Irreducible representations of SU(2): construction of some representations of SU(2), irreducible representations of su(2), representations of Lie groups vs. representations of Lie

algebras.

**2nd Semester**

(W. Aschbacher) Spaces of test functions: locally convex and separated topological vector spaces, convergence and continuity, most important test function spaces; Distributions:

defintions, convergence of of distributions; Basic operations on distributions: derivatives, multiplication by a function, support and singular support; Convolution: convolution of functions, regularisation, convolution of distributions; Fundamental solutions: definition, fundamental solutions of important differential operators; Tempered distributions: Fourier transform, tempered distributions, Fourier transform of tempered distributions, applications.

(G. Bouchitté - 2013/14) Distributions on R^N: jump formula, PDEs; Fourier transform in L^2:

Plancherel theorem, periodic distributions, Fourier coefficients; Introduction to Sobolev spaces: variational formulation of boundary value problems, Lax-Milgram theorem.

(C. Galusinski) Approximation of elliptic PDEs: finite difference, finite element, and finite volume method; Evolution problems and stability: parabolic and hyperbolic problems;

Applications to image restoration.

**Optimization - 3 ECTS -- 30h**

(J.-J. Alibert) Minimization of convex functionals (in particular of positive quadratic functionals) over closed convex subsets of a Hilbert space, characterization of the solutions by means of variational inequalities; Lebesgue and Sobolev spaces (in 1 dimension) endowed with a Hilbert space structure; Exhaustive study of a large number of optimization problems.

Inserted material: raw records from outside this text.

/-- Premises of StackIsLed, clause by clause. -/
theorem premises_StackIsLed :
  (let p : Nat := 0; p < 4 ∧ let s : State := W.stackIsLedM; s.released = true ∧ s.ready 20 = true ∧
    s.csc.ports.length = 4 ∧ let c := s.csc; let e : Nat := 4; e < 65536 ∧ let a := blockBase 20 + 0x1008;
    let m : Master := .fw 0 1; s.writes m a ∧ m.isFw = true ∧ c.isMaster = true ∧ e = c.leaseEpoch) ∧
  (let p : Nat := 0; p < 4 ∧ let s : State := W.up; s.released = true ∧ s.ready 20 = true ∧ s.csc.ports.length = 4 ∧
    let c := s.csc; let e : Nat := 0; e < 65536 ∧ let a := blockBase 20 + 0x1008; let m : Master := .fw 0 1;
    s.reaches m a ∧ m.isFw = true ∧ (c.isMaster = false ∨ e ≠ c.leaseEpoch)) ∧
  (let p : Nat := 0; p < 4 ∧ let s : State := W.up; s.released = true ∧ s.ready 20 = true ∧ s.csc.ports.length = 4 ∧
    let e : Nat := 0; e < 65536 ∧ let a := blockBase 20 + 0x1008; let m : Master := .pf 0; s.reaches m a ∧
    m.isFw = false) ∧
  (let p : Nat := 0; p < 4 ∧ let s : State := W.stackIsLedMa; s.released = true ∧ s.ready 20 = true ∧
    s.csc.ports.length = 4 ∧ let c := s.csc; let e : Nat := 10; e < 65536 ∧ let a := blockBase 20 + 0x1018;
    let at_ := s.word Reg.cscEpochAt [0] + 2 ^ 32 * s.word Reg.cscEpochAt [1]; let m : Master := .fw 0 1; s.writes m a ∧
    m.isFw = true ∧ c.isMaster = true ∧ newer16 e c.cfgEpoch = true ∧ s.tsu.todNs < at_) ∧
  (let p : Nat := 0; p < 4 ∧ let s : State := W.up; s.released = true ∧ s.ready 20 = true ∧ s.csc.ports.length = 4 ∧
    let c := s.csc; let e : Nat := 0; e < 65536 ∧ let a := blockBase 20 + 0x1018; let m : Master := .fw 0 1;
    s.reaches m a ∧ m.isFw = true ∧ (c.isMaster = false ∨ newer16 e c.cfgEpoch = false)) ∧
  (let p : Nat := 0; p < 4 ∧ let s : State := W.stackIsLedM; s.released = true ∧ s.ready 20 = true ∧
    s.csc.ports.length = 4 ∧ let c := s.csc; let x := s.quoin p; let e : Nat := 4; e < 65536 ∧ let i : Nat := 0; i < 4 ∧
    let prio : Nat := 0; prio < 16 ∧ let n : Nat := 10; n < 2 ^ 32 ∧ x.state = .up ∧
    let own := if c.isMaster = true then s.ownPrio else c.masterPrio; let good := (
                  newer16 e c.leaseEpoch = true ∨ (e = c.leaseEpoch ∧ i = c.masterId ∧ newer32 n c.renewSeq = true)
        ∨ (e = c.leaseEpoch ∧ i ≠ c.masterId ∧ (own < prio ∨ (prio = own ∧ i < c.masterId)))); good ∧ i = c.masterId ∧ e = c.leaseEpoch) ∧
  (let p : Nat := 0; p < 4 ∧ let s : State := W.stackIsLedM; s.released = true ∧ s.ready 20 = true ∧
    s.csc.ports.length = 4 ∧ let c := s.csc; let x := s.quoin p; let e : Nat := 4; e < 65536 ∧ let i : Nat := 1; i < 4 ∧
    let prio : Nat := 15; prio < 16 ∧ let n : Nat := 0; n < 2 ^ 32 ∧ x.state = .up ∧
    let own := if c.isMaster = true then s.ownPrio else c.masterPrio; let good := (
                  newer16 e c.leaseEpoch = true ∨ (e = c.leaseEpoch ∧ i = c.masterId ∧ newer32 n c.renewSeq = true)
        ∨ (e = c.leaseEpoch ∧ i ≠ c.masterId ∧ (own < prio ∨ (prio = own ∧ i < c.masterId)))); good ∧ (i ≠ c.masterId ∨ e ≠ c.leaseEpoch)) ∧
  (let p : Nat := 0; p < 4 ∧ let s : State := W.stackIsLedM; s.released = true ∧ s.ready 20 = true ∧
    s.csc.ports.length = 4 ∧ let c := s.csc; let x := s.quoin p; let e : Nat := 0; e < 65536 ∧ let i : Nat := 0; i < 4 ∧
    let prio : Nat := 0; prio < 16 ∧ let n : Nat := 0; n < 2 ^ 32 ∧ x.state = .up ∧
    let own := if c.isMaster = true then s.ownPrio else c.masterPrio; let good := (
                  newer16 e c.leaseEpoch = true ∨ (e = c.leaseEpoch ∧ i = c.masterId ∧ newer32 n c.renewSeq = true)
        ∨ (e = c.leaseEpoch ∧ i ≠ c.masterId ∧ (own < prio ∨ (prio = own ∧ i < c.masterId)))); ¬good) ∧
  (let p : Nat := 0; p < 4 ∧ let s : State := W.up; s.released = true ∧ s.ready 20 = true ∧ s.csc.ports.length = 4 ∧
    let x := s.quoin p; x.state ≠ .up) ∧
  (let p : Nat := 0; p < 4 ∧ let s : State := W.stackIsLedM; s.released = true ∧ s.ready 20 = true ∧
    s.csc.ports.length = 4 ∧ let c := s.csc; c.masterValid = true ∧ c.leaseEnd ≤ s.now) ∧
  (let p : Nat := 0; p < 4 ∧ let s : State := W.up; s.released = true ∧ s.ready 20 = true ∧ s.csc.ports.length = 4 ∧
    let c := s.csc; (c.masterValid = false ∨ s.now < c.leaseEnd)) ∧
  (let p : Nat := 0; p < 4 ∧ let s : State := W.stackIsLedM; s.released = true ∧ s.ready 20 = true ∧
    s.csc.ports.length = 4 ∧ let c := s.csc; (c.masterValid = true ∨ s.now < c.invalidSince + 200000)) ∧
  (let p : Nat := 0; p < 4 ∧ let s : State := W.el; s.released = true ∧ s.ready 20 = true ∧ s.csc.ports.length = 4 ∧
    let c := s.csc; let x := s.quoin p; c.masterValid = false ∧ c.invalidSince + 200000 ≤ s.now ∧ x.state = .up ∧
    s.candidates = [(s.ownPrio, s.moduleId)]) ∧
  (let p : Nat := 0; p < 4 ∧ let s : State := W.stackIsLedM; s.released = true ∧ s.ready 20 = true ∧
    s.csc.ports.length = 4 ∧ let c := s.csc; let x := s.quoin p; let le : Nat := 4; le < 65536 ∧ let ce : Nat := 10;
    ce < 65536 ∧ let tod : Nat := 18446744073709551615; tod < 2 ^ 64 ∧ let i : Nat := 0; i < 4 ∧ x.state = .up ∧
    let good := (
                  le = c.leaseEpoch ∧ i = c.masterId ∧ newer16 ce c.cfgEpoch = true ∧
        (∀ q ∈ c.pending, newer16 ce q.1 = true)); good ∧ s.tsu.todNs < tod) ∧
  (let p : Nat := 0; p < 4 ∧ let s : State := W.stackIsLedM; s.released = true ∧ s.ready 20 = true ∧
    s.csc.ports.length = 4 ∧ let c := s.csc; let x := s.quoin p; let le : Nat := 4; le < 65536 ∧ let ce : Nat := 10;
    ce < 65536 ∧ let tod : Nat := 0; tod < 2 ^ 64 ∧ let i : Nat := 0; i < 4 ∧ x.state = .up ∧ let good := (
                  le = c.leaseEpoch ∧ i = c.masterId ∧ newer16 ce c.cfgEpoch = true ∧
        (∀ q ∈ c.pending, newer16 ce q.1 = true)); good ∧ tod ≤ s.tsu.todNs) ∧
  (let p : Nat := 0; p < 4 ∧ let s : State := W.stackIsLedM; s.released = true ∧ s.ready 20 = true ∧
    s.csc.ports.length = 4 ∧ let c := s.csc; let x := s.quoin p; let le : Nat := 4; le < 65536 ∧ let ce : Nat := 9;
    ce < 65536 ∧ let tod : Nat := 0; tod < 2 ^ 64 ∧ let i : Nat := 0; i < 4 ∧ x.state = .up ∧ let good := (
                  le = c.leaseEpoch ∧ i = c.masterId ∧ newer16 ce c.cfgEpoch = true ∧
        (∀ q ∈ c.pending, newer16 ce q.1 = true)); ¬good) ∧
  (let p : Nat := 0; p < 4 ∧ let s : State := W.stackIsLedPe; s.released = true ∧ s.ready 20 = true ∧
    s.csc.ports.length = 4 ∧ let c := s.csc; ∃ w0 ∈ c.pending, let t := w0.2; t ≤ s.tsu.todNs) ∧
  (let p : Nat := 0; p < 4 ∧ let s : State := W.stackIsLedPe1; s.released = true ∧ s.ready 20 = true ∧
    s.csc.ports.length = 4 ∧ let c := s.csc; ∃ w0 ∈ c.pending, let t := w0.2; s.tsu.todNs < t) ∧
  (let p : Nat := 0; p < 4 ∧ let s : State := W.up; s.released = true ∧ s.ready 20 = true ∧ s.csc.ports.length = 4 ∧
    let c := s.csc; c.topoAt + 100000 ≤ s.now) ∧
  (let p : Nat := 0; p < 4 ∧ let s : State := W.up; s.released = true ∧ s.ready 20 = true ∧ s.csc.ports.length = 4 ∧
    let c := s.csc; c.timeAt + 125000 ≤ s.now) ∧
  (let p : Nat := 0; p < 4 ∧ let s : State := W.stackIsLedTm; s.released = true ∧ s.ready 20 = true ∧
    s.csc.ports.length = 4 ∧ let c := s.csc; s.now < c.topoAt + 100000) ∧
  (let p : Nat := 0; p < 4 ∧ let s : State := W.stackIsLedTm; s.released = true ∧ s.ready 20 = true ∧
    s.csc.ports.length = 4 ∧ let c := s.csc; s.now < c.timeAt + 125000) ∧
  (let p : Nat := 0; p < 4 ∧ let s : State := W.stackIsLedM; s.released = true ∧ s.ready 20 = true ∧
    s.csc.ports.length = 4 ∧ let x := s.quoin p; x.state = .up ∧
    let k : TopoMsg := { id := 2, direct := 1, prio := 3, capable := true, kscReady := true, masterValid := false, masterId := 0, leaseEpoch := 0, cfgEpoch := 0 };
    k.id < 4 ∧ k.direct < 16 ∧ k.prio < 16) ∧
  (let p : Nat := 0; p < 4 ∧ let s : State := W.stackIsLedTp; s.released = true ∧ s.ready 20 = true ∧
    s.csc.ports.length = 4 ∧ let x := s.quoin p; ∃ r ∈ x.topo, r.at_ + 300000 ≤ s.now) ∧
  (let p : Nat := 0; p < 4 ∧ let s : State := W.stackIsLedTp1; s.released = true ∧ s.ready 20 = true ∧
    s.csc.ports.length = 4 ∧ let x := s.quoin p; ∃ r ∈ x.topo, s.now < r.at_ + 300000) ∧
  (let p : Nat := 0; p < 4 ∧ let s : State := W.stackIsLedM; s.released = true ∧ s.ready 20 = true ∧
    s.csc.ports.length = 4 ∧ let x := s.quoin p; x.state = .up ∧ let tx : Nat := 0; tx < 2 ^ 64 ∧ let et : Nat := 0;
    et < 2 ^ 64 ∧ let er : Nat := 0; er < 2 ^ 64) ∧
  (let p : Nat := 0; p < 4 ∧ let s : State := W.stackIsLedLo; s.released = true ∧ s.ready 20 = true ∧
    s.csc.ports.length = 4 ∧ let c := s.csc; let i : Nat := 1; ∃ t ∈ c.lostSince.getD i none, t + 1000000 ≤ s.now) ∧
  (let p : Nat := 0; p < 4 ∧ let s : State := W.stackIsLedLo; s.released = true ∧ s.ready 20 = true ∧
    s.csc.ports.length = 4 ∧ let c := s.csc; let i : Nat := 2; ∃ t ∈ c.lostSince.getD i none, s.now < t + 1000000) := by
  refine ⟨?_, ?_, ?_, ?_, ?_, ?_, ?_, ?_, ?_, ?_, ?_, ?_, ?_, ?_, ?_, ?_, ?_, ?_, ?_, ?_, ?_, ?_, ?_, ?_, ?_, ?_, ?_, ?_⟩
  all_goals (try unfold State.writes)
  all_goals (try unfold State.reaches)
  all_goals decide +kernel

**Mathematical Physics - 3 ECTS -- 30h**

(P. Briet) Recalls on Fourier transformation; Basic axioms of non relativistic quantum mechanics: state space; Unbounded self-adjoint linear operators and observables:

position and momentum observables; Quantum Hamiltonian and examples;

Basic notions of perturbation theory; One-dimensional quantum systems: construction of bound states and discret spectrum, construction of wave packages and continuous spectrum, time evolution.

(M. Rouleux) Spin models from the viewpoint of rigorous Statistical Mechanics. The mean field model for scalar spins on Z^d: magnetisation, thermodynamical limit; The microcanonical ensemble: review on probability theory, Gibbs postulate, statistical entropy,

sub-additivity, concavity, the maximum entropy criterion, partition function, basics of statistical thermodynamics; Other examples in the discrete case: 2-level systems, energy exchange; Introduction to Ising model; Spins with continuous symmetry on a 2-D lattice:

Villain model, behavior at high temperature, decay of correlations; Outline of the quantum case: Von Neumann entropy.

(T. Champion) Numerical optimization*. *Theoretical and numerical aspects; Optimization with and without constraints, optimality conditions, Kuhn-Tucker theorem; Descent algorithms: gradient, conjugate gradient, Newton, quasi-Newton.

(M. Ersoy - 2014/16) Numerical optimization*. *Theoretical and numerical aspects; Optimization with and without constraints, optimality conditions, Kuhn-Tucker theorem; Descent algorithms: gradient, conjugate gradient, Newton, quasi-Newton.

**TER (Master thesis) - 5 ECTS**

The Master thesis has to be written within six weeks' time. You can choose your advisor from a research lab (CPT, IMATH, etc.), from an engineering school (SeaTech, etc.), or from an exterior company.

**English - 2 ECTS -- 18h**

See 1st Semester.

**UE10** : The Master thesis (TER – Travail Encadré de Recherche — advised research work) has to be written within six weeks’ time. You can choose your advisor from a research lab (CPT, IMATH, etc.), from an engineering school (SeaTech, etc.), or from an exterior company.